Не странно ли, что, ведя речь о столетии, характерной чертой которого была названа «статуемания»224, мы только сейчас заговорили о статуях великих людей? Разве поэт Огюст Барбье уже в 1850 году не высмеивал «фальшивый этот вкус и гипса обожанье, влюбленность в алебастр и бронзы лобызанье»: все это он как раз и окрестил «статуеманией»?225 Все дело в том, что в данном случае слово сильно опередило реальность. В первой половине XIX века статуи великих людей – которые не следует путать со статуями государей – во французских городах еще довольно редки. В Париже с 1814‐го по 1870 год было установлено всего 18 статуй великих людей, зато с 1871‐го по 1914‐й – 159226. Такой крупный город, как Лион, к концу Июльской монархии располагал всего тремя подобными памятниками (составлявшими компанию конной статуе Людовика XIV), а к концу Второй империи – шестью227. В Лиможе первая статуя великого человека, памятник маршалу Журдану, появилась только в 1860 году и до 1890 года оставалась в городе единственной ростовой статуей; в Валансе первым стал бронзовый памятник генералу Шампионне, установленный в 1848 году рядом с другим – «Свобода, разбивающая свои цепи»; впрочем, этот второй памятник простоял здесь лишь до конца Второй республики. Примеры можно умножать до бесконечности. В большинстве городов Франции пик заказов на статуи великих людей совпадает с республиканизацией гражданского пространства в 1880–1910‐е годы. Нормы демократического величия, возникшие в XVIII веке вместе с культом великих людей, находят в это время полное воплощение в «патриотически-граждански-республиканских» изваяниях228. Статуи эти, призванные устанавливать и распространять критерии гражданской доблести, созидали в указанный период общий республиканский мир, принимаемый большинством французов. Это не означает, что они не становились предметами обсуждения и даже очень резких споров. Разве их создатели не отступали от традиций «благородной» скульптуры, предписывавших изображать исключительно святых, королей или полководцев? Разве не платили дань вульгарному помпезному реализму, достойному «промышленного искусства»? Разве их творения не выглядели фальшиво, не напоминали «дурных комедиантов»229? Разве «либеральный гуманизм, которому <…> демократия служит естественным продолжением» не заводил их слишком далеко230?

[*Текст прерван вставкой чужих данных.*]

-- ==== Sys2Proof/Laws/Encoding.lean ====
section
/-! SUPPORT. The fields of a word read back from it, and a word is the word of its fields, for every format of Table 9.2. -/

namespace Sys2Proof

/-- The fields of an F3 word read back. -/
theorem f3Of_f3Word (op : Nat) (f : F3) : f3Of (f3Word op f) = f := by
  obtain ⟨d, a, b, pr, pn⟩ := f
  simp only [f3Of, f3Word, F3.mk.injEq]
  refine ⟨?_, ?_, ?_, ?_, ?_⟩ <;>
  · apply BitVec.eq_of_getLsbD_eq
    intro i hi
    simp only [BitVec.getLsbD_append, BitVec.getLsbD_extractLsb', hi, decide_true, Bool.true_and]
    repeat' split
    all_goals first | omega | (congr 1; omega)

/-- The opcode of an F3 word reads back. -/
theorem opOf_f3Word {op : Nat} (f : F3) (h : op < 128) : opOf (f3Word op f) = op := by
  have e : (f3Word op f).extractLsb' 25 7 = BitVec.ofNat 7 op := by
    apply BitVec.eq_of_getLsbD_eq
    intro i hi
    simp only [f3Word, BitVec.getLsbD_append, BitVec.getLsbD_extractLsb', hi, decide_true, Bool.true_and]
    repeat' split
    all_goals first | omega | (congr 1; omega)
  simp only [opOf, e, BitVec.toNat_ofNat]
  omega

/-- An F3 word is the word of its opcode and its fields. -/
theorem f3Word_f3Of (w : Word) : f3Word (opOf w) (f3Of w) = w := by
  apply BitVec.eq_of_getLsbD_eq
  intro i hi
  simp only [f3Word, f3Of, opOf, BitVec.ofNat_toNat, BitVec.setWidth_eq, BitVec.getLsbD_append, BitVec.getLsbD_extractLsb']
  repeat' split
  all_goals
    rw [decide_eq_true (by omega), Bool.true_and]
    congr 1
    omega

/-- The fields of an F2I word read back. -/
theorem f2iOf_f2iWord (op : Nat) (f : F2I) : f2iOf (f2iWord op f) = f := by
  obtain ⟨d, a, imm, pr, pn⟩ := f
  simp only [f2iOf, f2iWord, F2I.mk.injEq]
  refine ⟨?_, ?_, ?_, ?_, ?_⟩ <;>
  · apply BitVec.eq_of_getLsbD_eq
    intro i hi
    simp only [BitVec.getLsbD_append, BitVec.getLsbD_extractLsb', hi, decide_true, Bool.true_and]
    repeat' split
    all_goals first | omega | (congr 1; omega)

/-- The opcode of an F2I word reads back. -/
theorem opOf_f2iWord {op : Nat} (f : F2I) (h : op < 128) : opOf (f2iWord op f) = op := by
  have e : (f2iWord op f).extractLsb' 25 7 = BitVec.ofNat 7 op := by
    apply BitVec.eq_of_getLsbD_eq
    intro i hi
    simp only [f2iWord, BitVec.getLsbD_append, BitVec.getLsbD_extractLsb', hi, decide_true, Bool.true_and]
    repeat' split
    all_goals first | omega | (congr 1; omega)
  simp only [opOf, e, BitVec.toNat_ofNat]
  omega

/-- An F2I word is the word of its opcode and its fields. -/
theorem f2iWord_f2iOf (w : Word) : f2iWord (opOf w) (f2iOf w) = w := by
  apply BitVec.eq_of_getLsbD_eq
  intro i hi
  simp only [f2iWord, f2iOf, opOf, BitVec.ofNat_toNat, BitVec.setWidth_eq, BitVec.getLsbD_append, BitVec.getLsbD_extractLsb']
  repeat' split
  all_goals
    rw [decide_eq_true (by omega), Bool.true_and]
    congr 1
    omega

/-- The fields of an FS word read back. -/
theorem fsOf_fsWord (op : Nat) (f : FS) : fsOf (fsWord op f) = f := by
  obtain ⟨d, a, b, imm⟩ := f
  simp only [fsOf, fsWord, FS.mk.injEq]
  refine ⟨?_, ?_, ?_, ?_⟩ <;>
  · apply BitVec.eq_of_getLsbD_eq
    intro i hi
    simp only [BitVec.getLsbD_append, BitVec.getLsbD_extractLsb', hi, decide_true, Bool.true_and]
    repeat' split
    all_goals first | omega | (congr 1; omega)

/-- The opcode of an FS word reads back. -/
theorem opOf_fsWord {op : Nat} (f : FS) (h : op < 128) : opOf (fsWord op f) = op := by
  have e : (fsWord op f).extractLsb' 25 7 = BitVec.ofNat 7 op := by
    apply BitVec.eq_of_getLsbD_eq
    intro i hi
    simp only [fsWord, BitVec.getLsbD_append, BitVec.getLsbD_extractLsb', hi, decide_true, Bool.true_and]
    repeat' split
    all_goals first | omega | (congr 1; omega)
  simp only [opOf, e, BitVec.toNat_ofNat]
  omega

/-- An FS word is the word of its opcode and its fields. -/
theorem fsWord_fsOf (w : Word) : fsWord (opOf w) (fsOf w) = w := by
  apply BitVec.eq_of_getLsbD_eq
  intro i hi
  simp only [fsWord, fsOf, opOf, BitVec.ofNat_toNat, BitVec.setWidth_eq, BitVec.getLsbD_append, BitVec.getLsbD_extractLsb']
  repeat' split
  all_goals
    rw [decide_eq_true (by omega), Bool.true_and]
    congr 1
    omega

/-- The fields of an FB word read back. -/
theorem fbOf_fbWord (op : Nat) (f : FB) : fbOf (fbWord op f) = f := by
  obtain ⟨pr, pn, off⟩ := f
  simp only [fbOf, fbWord, FB.mk.injEq]
  refine ⟨?_, ?_, ?_⟩ <;>
  · apply BitVec.eq_of_getLsbD_eq
    intro i hi
    simp only [BitVec.getLsbD_append, BitVec.getLsbD_extractLsb', hi, decide_true, Bool.true_and]
    repeat' split
    all_goals first | omega | (congr 1; omega)

/-- The opcode of an FB word reads back. -/
theorem opOf_fbWord {op : Nat} (f : FB) (h : op < 128) : opOf (fbWord op f) = op := by
  have e : (fbWord op f).extractLsb' 25 7 = BitVec.ofNat 7 op := by
    apply BitVec.eq_of_getLsbD_eq
    intro i hi
    simp only [fbWord, BitVec.getLsbD_append, BitVec.getLsbD_extractLsb', hi, decide_true, Bool.true_and]
    repeat' split
    all_goals first | omega | (congr 1; omega)
  simp only [opOf, e, BitVec.toNat_ofNat]
  omega

/-- An FB word is the word of its opcode and its fields. -/
theorem fbWord_fbOf (w : Word) : fbWord (opOf w) (fbOf w) = w := by
  apply BitVec.eq_of_getLsbD_eq
  intro i hi
  simp only [fbWord, fbOf, opOf, BitVec.ofNat_toNat, BitVec.setWidth_eq, BitVec.getLsbD_append, BitVec.getLsbD_extractLsb']
  repeat' split
  all_goals
    rw [decide_eq_true (by omega), Bool.true_and]
    congr 1
    omega

/-- The fields of an FQ word read back. -/
theorem fqOf_fqWord (op : Nat) (f : FQ) : fqOf (fqWord op f) = f := by
  obtain ⟨qa, qb, x, y, mode⟩ := f
  simp only [fqOf, fqWord, FQ.mk.injEq]
  refine ⟨?_, ?_, ?_, ?_, ?_⟩ <;>
  · apply BitVec.eq_of_getLsbD_eq
    intro i hi
    simp only [BitVec.getLsbD_append, BitVec.getLsbD_extractLsb', hi, decide_true, Bool.true_and]
    repeat' split
    all_goals first | omega | (congr 1; omega)

/-- The opcode of an FQ word reads back. -/
theorem opOf_fqWord {op : Nat} (f : FQ) (h : op < 128) : opOf (fqWord op f) = op := by
  have e : (fqWord op f).extractLsb' 25 7 = BitVec.ofNat 7 op := by
    apply BitVec.eq_of_getLsbD_eq
    intro i hi
    simp only [fqWord, BitVec.getLsbD_append, BitVec.getLsbD_extractLsb', hi, decide_true, Bool.true_and]
    repeat' split
    all_goals first | omega | (congr 1; omega)
  simp only [opOf, e, BitVec.toNat_ofNat]
  omega

/-- An FQ word is the word of its opcode and its fields. -/
theorem fqWord_fqOf (w : Word) : fqWord (opOf w) (fqOf w) = w := by
  apply BitVec.eq_of_getLsbD_eq
  intro i hi
  simp only [fqWord, fqOf, opOf, BitVec.ofNat_toNat, BitVec.setWidth_eq, BitVec.getLsbD_append, BitVec.getLsbD_extractLsb']
  repeat' split
  all_goals
    rw [decide_eq_true (by omega), Bool.true_and]
    congr 1
    omega

/-- The fields of an XM word read back. -/
theorem xmOf_xmWord (x : XM) : xmOf (xmWord x) = x := by
  obtain ⟨c, round, sat, scope, size, off⟩ := x
  simp only [xmOf, xmWord, XM.mk.injEq]
  refine ⟨?_, ?_, ?_, ?_, ?_, ?_⟩ <;>
  · apply BitVec.eq_of_getLsbD_eq
    intro i hi
    simp only [BitVec.getLsbD_append, BitVec.getLsbD_extractLsb', hi, decide_true, Bool.true_and]
    repeat' split
    all_goals first | omega | (congr 1; omega)

/-- An XM word is the word of its fields. -/
theorem xmWord_xmOf (w : Word) : xmWord (xmOf w) = w := by
  apply BitVec.eq_of_getLsbD_eq
  intro i hi
  simp only [xmWord, xmOf, BitVec.getLsbD_append, BitVec.getLsbD_extractLsb']
  repeat' split
  all_goals
    rw [decide_eq_true (by omega), Bool.true_and]
    congr 1
    omega

end Sys2Proof
end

Нил Мак-Уильям справедливо напомнил о том, какие бурные страсти разгорались в конце XIX столетия вокруг республиканских памятников, когда их воздвигали героям Революции, считавшимся слишком радикальными (Марат), или когда они слишком откровенно выражали антиклерикальные и вольнодумные убеждения, как, например, статуи Этьенна Доле, установленная в Париже в 1889 году, и шевалье де ла Барра, открытая там же в 1905 году, или памятник Ренану в Трегье, открытый в 1903 году в обстановке религиозной войны231, или, наконец, статуя Поля Берта, появившаяся в Осере в 1889 году232. В начале ХХ века разгорелась даже настоящая иконоборческая кампания против республиканских статуй, увековечивающих дрейфусаров; ее развязала в 1909 году «Аксьон франсез»233. «Война статуй» обрушилась на памятники Золя, Трарьё, Шерера-Кестнера (в Париже) и Бернара Лазара (в Ниме): его отбитый нос вручили Шарлю Моррасу в качестве трофея234. Мак-Уильям делает из всего этого очень справедливый вывод: «Статуемания конца века представляет собой продолжение борьбы против сил, которые не готовы были уступать без боя символические и идеологические пространства публичной жизни»235. Вывод вносит существенные уточнения в концепцию Мориса Агюлона, который полагал, что в конце века статуи, воздвигнутые на площадях, становятся частью исторического и культурного наследия: «Отныне никто больше не разрушает памятники, выставленные в публичном пространстве; теперь их сохраняют, причисляя к истории и тем самым сужая их значение. Иначе говоря, в статуе теперь видят прежде всего элемент национального наследия, ценный в историческом и эстетическом отношении, полемический же ее смысл отходит на второй план»236. Не станем пытаться примирить эти два подхода (что вряд ли возможно); как бы то ни было, очевидно, что в конце XIX века большая часть конфликтов вокруг людей или аллегорий, запечатленных в бесчисленных статуях, разрешалась с помощью речей или граффити, а не посредством ударов молотка237.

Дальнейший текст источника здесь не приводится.